_AIM OF THE TASK_: Below are several records. Retype exactly those lines running from the one with "with r2 := v" through the one with "one value. -/", end lines included, and no others.

Saved data entries
━━━━━━━━

-- ==== Sys2Proof/Machine/Registers.lean ====
section
/-! DEFINITION. The register codes and the register file (10_state.md R30 to R34). Every read and write of a register
goes through `PerReg.get` and `PerReg.set`; no register is hardwired (R33). -/

namespace Sys2Proof

/-- All 8 register codes, in the order of their bytes. -/
def RegCode.all : List RegCode := [.c1, .c2, .c3, .c4, .c5, .c6, .c7, .c8]

/-- The byte of a register code (R30). -/
def RegCode.toByte : RegCode → Byte
  | .c1 => 0x01
  | .c2 => 0x02
  | .c3 => 0x03
  | .c4 => 0x04
  | .c5 => 0x05
  | .c6 => 0x06
  | .c7 => 0x07
  | .c8 => 0x08

/-- The register code of a byte: 0x01 to 0x08 and no other (R30, R116). -/
def RegCode.ofByte? (b : Byte) : Option RegCode := RegCode.all.find? fun c => c.toByte == b

/-- `x[c]`: the one read of a register slot. -/
def PerReg.get {α : Type} (x : PerReg α) : RegCode → α
  | .c1 => x.r1
  | .c2 => x.r2
  | .c3 => x.r3
  | .c4 => x.r4
  | .c5 => x.r5
  | .c6 => x.r6
  | .c7 => x.r7
  | .c8 => x.r8

/-- `x[c] <- v`: the one write of a register slot. -/
def PerReg.set {α : Type} (x : PerReg α) (c : RegCode) (v : α) : PerReg α :=
  match c with
  | .c1 => { x with r1 := v }
  | .c2 => { x with r2 := v }
  | .c3 => { x with r3 := v }
  | .c4 => { x with r4 := v }
  | .c5 => { x with r5 := v }
  | .c6 => { x with r6 := v }
  | .c7 => { x with r7 := v }
  | .c8 => { x with r8 := v }

/-- All 8 slots at one value. -/
def PerReg.all {α : Type} (v : α) : PerReg α := ⟨v, v, v, v, v, v, v, v⟩

end Sys2Proof
end

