-- ==== Sys2Proof/Laws/Step.lean ====
section
/-! SUPPORT. Said once: what one turn of the run loop can do. -/

namespace Sys2Proof.Machine

/-- A step that answers a next state began in a run that had begun and had not ended; it ended the run by the cap, by
HLT's cleared flag, by the end of the code or by an unassigned opcode, or it ran the decoded instruction. -/
theorem step_cases {s t : State} (h : step s = .next t) :
    s.stopReason = none ∧ s.phase = .started ∧
      ((s.hostCap = some 0 ∧ t = s.stop .capped) ∨
        (s.hostCap ≠ some 0 ∧ s.running = false ∧ t = s.stop .halted) ∨
        (s.hostCap ≠ some 0 ∧ s.running = true ∧ s.codeEnd ≤ s.ip ∧ t = s.stop .endOfCode) ∨
        (s.inLoop ∧ (∃ e, decode s.cfg.opc s.instrBytes = .error e) ∧
          t = (s.afterOpcode.report (.decodeFailure (s.fetchByte s.ip) s.ip)).stop .decodeFailure) ∨
        (s.inLoop ∧ ∃ i rest, decode s.cfg.opc s.instrBytes = .ok (i, rest) ∧ exec i s.afterOpcode = .next t)) := by
  unfold step at h
  cases hs : s.stopReason with
  | some r => simp [hs] at h
  | none =>
    cases hp : s.phase with
    | created => simp [hs, hp] at h
    | loaded => simp [hs, hp] at h
    | started =>
      refine ⟨rfl, rfl, ?_⟩
      simp only [hs, hp] at h
      by_cases hc : s.hostCap = some 0
      · simp only [hc, if_true] at h
        cases h
        exact .inl ⟨hc, rfl⟩
      · by_cases hr : s.running = true
        · by_cases hi : s.codeEnd ≤ s.ip
          · simp only [hc, hr, hi, if_true, if_false, Bool.not_true, Bool.false_eq_true] at h
            cases h
            exact .inr (.inr (.inl ⟨hc, hr, hi, rfl⟩))
          · have hin : s.inLoop := ⟨hs, hp, hc, hr, BitVec.not_le.1 hi⟩
            simp only [hc, hr, hi, if_false, Bool.not_true, Bool.false_eq_true, State.dispatch] at h
            cases hd : decode s.cfg.opc s.instrBytes with
            | ok p =>
              obtain ⟨i, rest⟩ := p
              simp only [hd] at h
              exact .inr (.inr (.inr (.inr ⟨hin, i, rest, rfl, h⟩)))
            | error e =>
              simp only [hd] at h
              cases h
              exact .inr (.inr (.inr (.inl ⟨hin, ⟨e, rfl⟩, rfl⟩)))
        · have hf : s.running = false := by simpa using hr
          simp only [hc, hf, if_true, if_false, Bool.not_false] at h
          cases h
          exact .inr (.inl ⟨hc, hf, rfl⟩)

/-- The state in which an instruction's rule begins, said as a whole. -/
theorem State.afterOpcode_eq (s : State) :
    s.afterOpcode =
      { s with
        ip := s.ip + 1
        diags := s.diags ++ s.fetchReports 1
        hostCap := s.hostCap.map (· - 1) } := by
  unfold State.afterOpcode
  rw [State.consumeByte_eq]
  rfl

end Sys2Proof.Machine
end

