/-! ### Decoding: a word of the spec for each constructor (30_encoding.md R102 to R110; 95_test_vectors.md) -/

theorem test_decode_mov : decode .reference [0x01, 0x03, 0xFC, 0xFF, 0x00, 0x00, 0x01, 0x01, 0x00, 0x00, 0x00] =
    .ok (.mov ⟨0x03, 0xFFFC⟩ ⟨0x01, 1⟩, []) := by decide
theorem test_decode_add : decode .reference [0x02, 0x01, 0x02, 0x00, 0x00, 0x00, 0x03, 0x00, 0x80, 0x00, 0x00] =
    .ok (.add ⟨0x01, 2⟩ ⟨0x03, 0x8000⟩, []) := by decide
theorem test_decode_sub : decode .reference [0x03, 0x01, 0x01, 0x00, 0x00, 0x00, 0x02, 0x01, 0x00, 0x00, 0x00] =
    .ok (.sub ⟨0x01, 1⟩ ⟨0x02, 1⟩, []) := by decide
theorem test_decode_cmp : decode .reference [0x04, 0x01, 0x01, 0x00, 0x00, 0x00, 0x02, 0xFF, 0xFF, 0xFF, 0xFF] =
    .ok (.cmp ⟨0x01, 1⟩ ⟨0x02, 0xFFFFFFFF⟩, []) := by decide
theorem test_decode_jmp : decode .reference [0x05, 0x00, 0x20, 0x00, 0x00] = .ok (.jmp 0x2000, []) := by decide
theorem test_decode_je : decode .reference [0x06, 0x1C, 0x10, 0x00, 0x00, 0xFF] = .ok (.je 0x101C, [0xFF]) := by decide
theorem test_decode_jne : decode .reference [0x07, 0x2D, 0x10, 0x00, 0x00] = .ok (.jne 0x102D, []) := by decide
theorem test_decode_call : decode .reference [0x08, 0x06, 0x10, 0x00, 0x00] = .ok (.call 0x1006, []) := by decide
theorem test_decode_ret : decode .reference [0x09, 0x01] = .ok (.ret, [0x01]) := by decide
theorem test_decode_push : decode .reference [0x0A, 0x01] = .ok (.push 0x01, []) := by decide
theorem test_decode_pop : decode .reference [0x0B, 0x08] = .ok (.pop 0x08, []) := by decide
theorem test_decode_inc : decode .reference [0x0C, 0x03] = .ok (.inc 0x03, []) := by decide
theorem test_decode_dec : decode .reference [0x0D, 0x03] = .ok (.dec 0x03, []) := by decide
theorem test_decode_int : decode .reference [0x0E, 0x80] = .ok (.int 0x80, []) := by decide
theorem test_decode_nop : decode .reference [0x0F] = .ok (.nop, []) := by decide
theorem test_decode_hlt : decode .reference [0xFF] = .ok (.hlt, []) := by decide
theorem test_decode_and : decode .reference [0x11, 0x01, 0x01, 0x00, 0x00, 0x00, 0x02, 0xF0, 0xF0, 0x00, 0x00] =
    .ok (.and ⟨0x01, 1⟩ ⟨0x02, 0xF0F0⟩, []) := by decide
theorem test_decode_or : decode .reference [0x12, 0x01, 0x01, 0x00, 0x00, 0x00, 0x02, 0x0F, 0x00, 0x00, 0x00] =
    .ok (.or ⟨0x01, 1⟩ ⟨0x02, 0x0F⟩, []) := by decide
theorem test_decode_xor : decode .reference [0x13, 0x01, 0x01, 0x00, 0x00, 0x00, 0x01, 0x02, 0x00, 0x00, 0x00] =
    .ok (.xor ⟨0x01, 1⟩ ⟨0x01, 2⟩, []) := by decide
theorem test_decode_input : decode .reference [0x14, 0x01] = .ok (.input 0x01, []) := by decide
theorem test_decode_print : decode .reference [0x15, 0x02, 0xFE, 0xFF, 0x00, 0x00] =
    .ok (.print ⟨0x02, 0xFFFE⟩, []) := by decide

theorem test_decode_rejects :
    decode .reference [] = .error .noBytes ∧ decode .reference [0x10] = .error (.unassignedOpcode 0x10) ∧
    decode .reference [0x16] = .error (.unassignedOpcode 0x16) ∧ decode .reference [0x0A] = .error .truncated ∧
    decode .reference [0x05, 0x00, 0x10, 0x00] = .error .truncated := by decide

/-- The numbering of opcode_table.json: `JMP 0x2000`, and HLT with nothing after it. -/
theorem test_table_word :
    decodeTableWord 40 0x0000200005 = some (.jmp 0x2000) ∧ decodeTableWord 8 0xFF = some .hlt ∧
    decodeTableWord 8 0x0201 = some (.mov ⟨0, 0⟩ ⟨0, 0⟩) ∧ decodeTableWord 8 0x10 = none := by decide

theorem test_fetch_word :
    answers (step (State.reset.withFetchWord 40 0x0000200005)) (fun t => t.ip == 0x2000) = true ∧
    answers (step (State.reset.withFetchWord 8 0xFF)) (fun t => !t.running) = true := by decide +kernel

/-! ### One step of each instruction (95_test_vectors.md) -/

/-- A9. -/
theorem test_mov_stores_little_endian :
    answers (step (acc (started [0x01, 0x03, 0xFC, 0xFF, 0, 0, 0x01, 0x01, 0, 0, 0, 0xFF]) 0x11223344))
      (fun t => t.byteAt 0xFFFC == 0x44 && t.byteAt 0xFFFF == 0x11 && t.ip == 0x100B) = true := by decide +kernel

/-- W8, second row. -/
theorem test_mov_reads_zero_outside :
    answers (step (acc (started [0x01, 0x01, 0x01, 0, 0, 0, 0x03, 0xFF, 0xFF, 0xFF, 0xFF, 0xFF]) 9))
      (fun t => t.x.r1 == 0 && t.diags == [.memoryFault .read 0xFFFFFFFF 4]) = true := by decide +kernel

/-- A1, with the Z of A17. -/
theorem test_add_wraps_and_keeps_flags :
    answers (step { acc (started [0x02, 0x01, 0x01, 0, 0, 0, 0x02, 0x01, 0, 0, 0, 0xFF]) 0xFFFFFFFF with flags := 1 })
      (fun t => t.x.r1 == 0 && t.flags == 1) = true := by decide +kernel

/-- 60_exceptions.md R411: ADD with both operands out of range reports the read of the destination, the read of the
source, then the write. -/
theorem test_add_reports_in_order :
    answers (step (started [0x02, 0x03, 0xFD, 0xFF, 0, 0, 0x03, 0xFE, 0xFF, 0, 0, 0xFF]))
      (fun t => t.diags ==
        [.memoryFault .read 0xFFFD 4, .memoryFault .read 0xFFFE 4, .memoryFault .write 0xFFFD 4]) = true := by
  decide +kernel

/-- A2. -/
theorem test_sub_wraps :
    answers (step (started [0x03, 0x01, 0x01, 0, 0, 0, 0x02, 0x01, 0, 0, 0, 0xFF]))
      (fun t => t.x.r1 == 0xFFFFFFFF && t.flags == 0) = true := by decide +kernel

/-- A3. -/
theorem test_and :
    answers (step (acc (started [0x11, 0x01, 0x01, 0, 0, 0, 0x02, 0xF0, 0xF0, 0, 0, 0xFF]) 0x12345678))
      (fun t => t.x.r1 == 0x5070) = true := by decide +kernel

/-- A4. -/
theorem test_or :
    answers (step (acc (started [0x12, 0x01, 0x01, 0, 0, 0, 0x02, 0x0F, 0, 0, 0, 0xFF]) 0xF0))
      (fun t => t.x.r1 == 0xFF) = true := by decide +kernel

/-- A5. -/
theorem test_xor :
    answers (step (acc (started [0x13, 0x01, 0x01, 0, 0, 0, 0x01, 0x01, 0, 0, 0, 0xFF]) 0xDEADBEEF))
      (fun t => t.x.r1 == 0) = true := by decide +kernel

/-- A6. -/
theorem test_inc_wraps :
    answers (step (acc (started [0x0C, 0x01, 0xFF]) 0xFFFFFFFF)) (fun t => t.x.r1 == 0 && t.ip == 0x1002) = true := by
  decide +kernel

/-- A7. -/
theorem test_dec_wraps :
    answers (step (started [0x0D, 0x01, 0xFF])) (fun t => t.x.r1 == 0xFFFFFFFF && t.flags == 0) = true := by
  decide +kernel

/-- A15: unsigned, so 0xFFFFFFFF is not below 0. -/
theorem test_cmp_is_unsigned :
    answers (step (acc (started [0x04, 0x01, 0x01, 0, 0, 0, 0x02, 0, 0, 0, 0, 0xFF]) 0xFFFFFFFF))
      (fun t => !t.z && !t.n && t.x.r1 == 0xFFFFFFFF) = true := by decide +kernel

/-- A16, from flags that held Z. -/
theorem test_cmp_overwrites :
    answers (step { started [0x04, 0x01, 0x01, 0, 0, 0, 0x02, 0xFF, 0xFF, 0xFF, 0xFF, 0xFF] with flags := 1 })
      (fun t => !t.z && t.n && t.flags == 2) = true := by decide +kernel

/-- J1. -/
theorem test_jmp : answers (step (started [0x05, 0x00, 0x20, 0, 0])) (fun t => t.ip == 0x2000) = true := by
  decide +kernel

/-- J2: not taken after reset, and taken with Z set. -/
theorem test_je :
    answers (step (started [0x06, 0x00, 0x10, 0, 0, 0xFF])) (fun t => t.ip == 0x1005) = true ∧
    answers (step { started [0x06, 0x00, 0x10, 0, 0, 0xFF] with flags := 1 }) (fun t => t.ip == 0x1000) = true := by
  decide +kernel

/-- J3: taken after reset; N alone does not matter. -/
theorem test_jne :
    answers (step { started [0x07, 0x00, 0x10, 0, 0] with flags := 2 }) (fun t => t.ip == 0x1000) = true ∧
    answers (step { started [0x07, 0x00, 0x10, 0, 0] with flags := 1 }) (fun t => t.ip == 0x1005) = true := by
  decide +kernel

/-- W6, after CALL. -/
theorem test_call :
    answers (step (started [0x08, 0x06, 0x10, 0, 0, 0xFF, 0x09]))
      (fun t => t.ip == 0x1006 && t.sp == 0xFFFC && wordAt t 0xFFFC == 0x1005) = true := by decide +kernel

/-- J6, after CALL: the push is dropped, the jump happens. -/
theorem test_call_drops_the_push :
    answers (step ((started [0x08, 0x06, 0x10, 0, 0, 0xFF, 0x09]).setReg .c8 2))
      (fun t => t.ip == 0x1006 && t.sp == 0xFFFFFFFE && t.diags == [.memoryFault .write 0xFFFFFFFE 4]) = true := by
  decide +kernel

/-- J5, after RET. -/
theorem test_ret_on_empty_stack :
    answers (step (started [0x09]))
      (fun t => t.ip == 0 && t.sp == 0x10004 && t.diags == [.memoryFault .read 0x10000 4]) = true := by decide +kernel

/-- S1: PUSH of the stack pointer stores its value before the move. -/
theorem test_push_stack_pointer :
    answers (step (started [0x0A, 0x08, 0xFF])) (fun t => t.sp == 0xFFFC && wordAt t 0xFFFC == 0x10000) = true := by
  decide +kernel

/-- S5. -/
theorem test_push_bad_register :
    answers (step (started [0x0A, 0x09, 0xFF]))
      (fun t => t.ip == 0x1002 && t.sp == 0x10000 &&
        t.stopReason == some (.undefinedOperand (.regCode 0x09))) = true := by decide +kernel

/-- S2, after POP: the popped word wins over the move of SP. -/
theorem test_pop_stack_pointer :
    answers (exec (.pop 0x08) (acc (started [0xFF]) 0x1234 |>.push 0x1234)) (fun t => t.sp == 0x1234) = true := by
  decide +kernel

/-- S4. -/
theorem test_pop_on_empty_stack :
    answers (step (started [0x0B, 0x02, 0xFF])) (fun t => t.x.r2 == 0 && t.sp == 0x10004) = true := by decide +kernel

/-- I1. -/
theorem test_int_empty_vector :
    answers (step (started [0x0E, 0x80, 0xFF]))
      (fun t => t.ip == 0x1002 && t.diags == [.unhandledInterrupt 0x80]) = true := by decide +kernel

/-- I2: a handler that writes 99 and returns, and one that exits. -/
theorem test_int_handlers :
    answers (exec (.int 0x21) { started [0x0E, 0x21, 0x0E, 0x80, 0xFF] with
        ivt := [(0x21, .script ⟨[.setReg .c1 99], .ret⟩), (0x80, .script ⟨[], .exit⟩)] })
      (fun t => t.x.r1 == 99 && t.stopReason == none) = true ∧
    answers (exec (.int 0x80) { started [0x0E, 0x21, 0x0E, 0x80, 0xFF] with
        ivt := [(0x21, .script ⟨[.setReg .c1 99], .ret⟩), (0x80, .script ⟨[], .exit⟩)] })
      (fun t => t.stopReason == some .hostExit) = true := by decide +kernel

/-- I3, after NOP. -/
theorem test_nop : answers (step (started [0x0F, 0x0C, 0x01])) (fun t => t.ip == 0x1001 && t.x.r1 == 0) = true := by
  decide +kernel

/-- W9, last row: HLT, and the stop of the next turn. -/
theorem test_hlt :
    answers (step (started [0xFF])) (fun t => !t.running && t.ip == 0x1001 && t.stopReason == none) = true ∧
    answers (step { started [0xFF] with running := false, ip := 0x1001 })
      (fun t => t.stopReason == some .halted) = true := by decide +kernel

/-- I5: a negative number, with whitespace. -/
theorem test_input_negative :
    answers (step { started [0x14, 0x01, 0xFF] with input := ["  -1 ".toList] })
      (fun t => t.x.r1 == 0xFFFFFFFF && t.input == [] && t.diags == []) = true := by decide +kernel

/-- I9, and I11. -/
theorem test_input_bad_and_blocked :
    answers (step { acc (started [0x14, 0x01, 0xFF]) 5 with input := ["0x10".toList] })
      (fun t => t.x.r1 == 0 && t.diags == [.inputFormatError "0x10".toList]) = true ∧
    faults (step (started [0x14, 0x01, 0xFF])) .inputBlocked = true := by decide +kernel

/-- I18: the string ends silently at the end of the buffer. -/
theorem test_print_string_to_the_end :
    answers (exec (.print ⟨0x02, 5 - 2⟩) { State.fresh tiny with mem := [(3, 0x41), (4, 0x42)] })
      (fun t => t.output == [0x41, 0x42] && t.diags == []) = true := by decide +kernel

/-- I14. -/
theorem test_print_number :
    answers (step ((started [0x15, 0x01, 0x02, 0, 0, 0, 0xFF]).setReg .c2 0xFFFFFFFF))
      (fun t => t.output == "4294967295 ".toList.map (fun c => BitVec.ofNat 8 c.toNat)) = true := by decide +kernel

/-! ### Fetch, decode and creation (95_test_vectors.md 2.2, 2.7) -/

/-- D1. -/
theorem test_unassigned_opcode :
    answers (step (started [0x10]))
      (fun t => t.ip == 0x1001 && t.stopReason == some .decodeFailure &&
        t.diags == [.decodeFailure 0x10 0x1000]) = true := by decide +kernel

/-- D3, and D16 with the other policy. -/
theorem test_bad_tag :
    answers (step (started [0x01, 0x04, 0, 0, 0, 0, 0x02, 0x01, 0, 0, 0, 0xFF]))
      (fun t => t.ip == 0x1006 && t.stopReason == some (.undefinedOperand (.tag 0x04))) = true ∧
    unpack strict ⟨0x04, 7⟩ = .ok .unknown := by decide +kernel

/-- D8: an Immediate destination drops the write. -/
theorem test_immediate_destination :
    answers (step (started [0x01, 0x02, 0x05, 0, 0, 0, 0x02, 0x01, 0, 0, 0, 0xFF]))
      (fun t => t.ip == 0x100B && t.x.r1 == 0 && t.diags == [.nonWritableDestination 0x02]) = true := by decide +kernel

/-- D12: the missing bytes of a truncated instruction are fetched beyond `CODE_END`. -/
theorem test_truncated_instruction :
    answers (step (acc (started [0x01, 0x01, 0x01, 0, 0, 0, 0x02]) 9))
      (fun t => t.x.r1 == 0 && t.ip == 0x100B && t.stopReason == none) = true := by decide +kernel

/-- R1. -/
theorem test_creation :
    State.reset.sp = 0x10000 ∧ State.reset.x.r1 = 0 ∧ State.reset.flags = 0 ∧ State.reset.running = false := by
  decide

/-- R2. -/
theorem test_load :
    answers (load [0xFF] [0x61, 0x00] [] State.reset)
      (fun t => t.ip == 0x1000 && t.codeEnd == 0x1001 && t.byteAt 0x1000 == 0xFF && t.byteAt 0x8000 == 0x61) = true := by
  decide +kernel

/-- R5. -/
theorem test_vector_refused :
    refuses (registerInterrupt 256 (.host 0) State.reset) .vectorOutOfRange = true := by decide

/-! ### The assembler (95_test_vectors.md sections 1, 2.1 and 3) -/

/-- W3. -/
theorem test_assemble_label :
    assemble Config.reference "label1: HLT".toList = ⟨[0xFF], [], [("label1".toList, 0x1000)], []⟩ := by decide +kernel

/-- W4. -/
theorem test_assemble_equ :
    assemble Config.reference "x equ 42".toList = ⟨[], [], [("x".toList, 42)], []⟩ := by decide +kernel

/-- E16. -/
theorem test_assemble_items :
    assemble Config.reference "DB 0x1FF, -1, \"\\0\", foo".toList =
      ⟨[], [0xFF, 0xFF, 0x00, 0x00], [], [.syntaxError 0 "foo".toList]⟩ := by decide +kernel

/-- E14: pass 2 binds the data label over the `equ`. -/
theorem test_assemble_rebinds :
    assemble Config.reference "a: DB 1\na equ 9\nMOV ACCUMULATOR, a".toList =
      ⟨[0x01, 0x01, 0x01, 0, 0, 0, 0x02, 0x00, 0x80, 0, 0], [0x01], [("a".toList, 0x8000)], []⟩ := by decide +kernel

/-- E18: the string pool moves the data but not the data label. -/
theorem test_assemble_pool :
    assemble Config.reference "q: PRINT \"x\"\nw: DB 5".toList =
      ⟨[0x15, 0x02, 0x00, 0x80, 0, 0], [0x78, 0x00, 0x05], [("q".toList, 0x1000), ("w".toList, 0x8000)], []⟩ := by
  decide +kernel

/-- E9, E7 and E3 together: label-only lines, a bad mnemonic, a register in brackets. -/
theorem test_assemble_lines :
    assemble Config.reference "d:\nDB 7, 8\ne:\nfoo x ; no\n\nMOV [REG2], 1".toList =
      ⟨[0x01, 0, 0, 0, 0, 0, 0x02, 0x01, 0, 0, 0], [0x07, 0x08],
        [("d".toList, 0x8000), ("e".toList, 0x1000)], [.syntaxError 3 "foo".toList]⟩ := by decide +kernel

/-- E12, E13 and E15: the alias in any case, a missing operand, a negative literal. -/
theorem test_assemble_operands :
    assemble Config.reference "db 1, 2\nDb 3\nMOV ACCUMULATOR\nJMP -1".toList =
      ⟨[0x01, 0x01, 0x01, 0, 0, 0, 0x00, 0, 0, 0, 0, 0x05, 0xFF, 0xFF, 0xFF, 0xFF], [0x01, 0x02, 0x03], [], []⟩ := by
  decide +kernel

━━━━━━━━

_COMPLETED TASK_:
  | .c2 => { x with r2 := v }
  | .c3 => { x with r3 := v }
  | .c4 => { x with r4 := v }
  | .c5 => { x with r5 := v }
  | .c6 => { x with r6 := v }
  | .c7 => { x with r7 := v }
  | .c8 => { x with r8 := v }

/-- All 8 slots at one value. -/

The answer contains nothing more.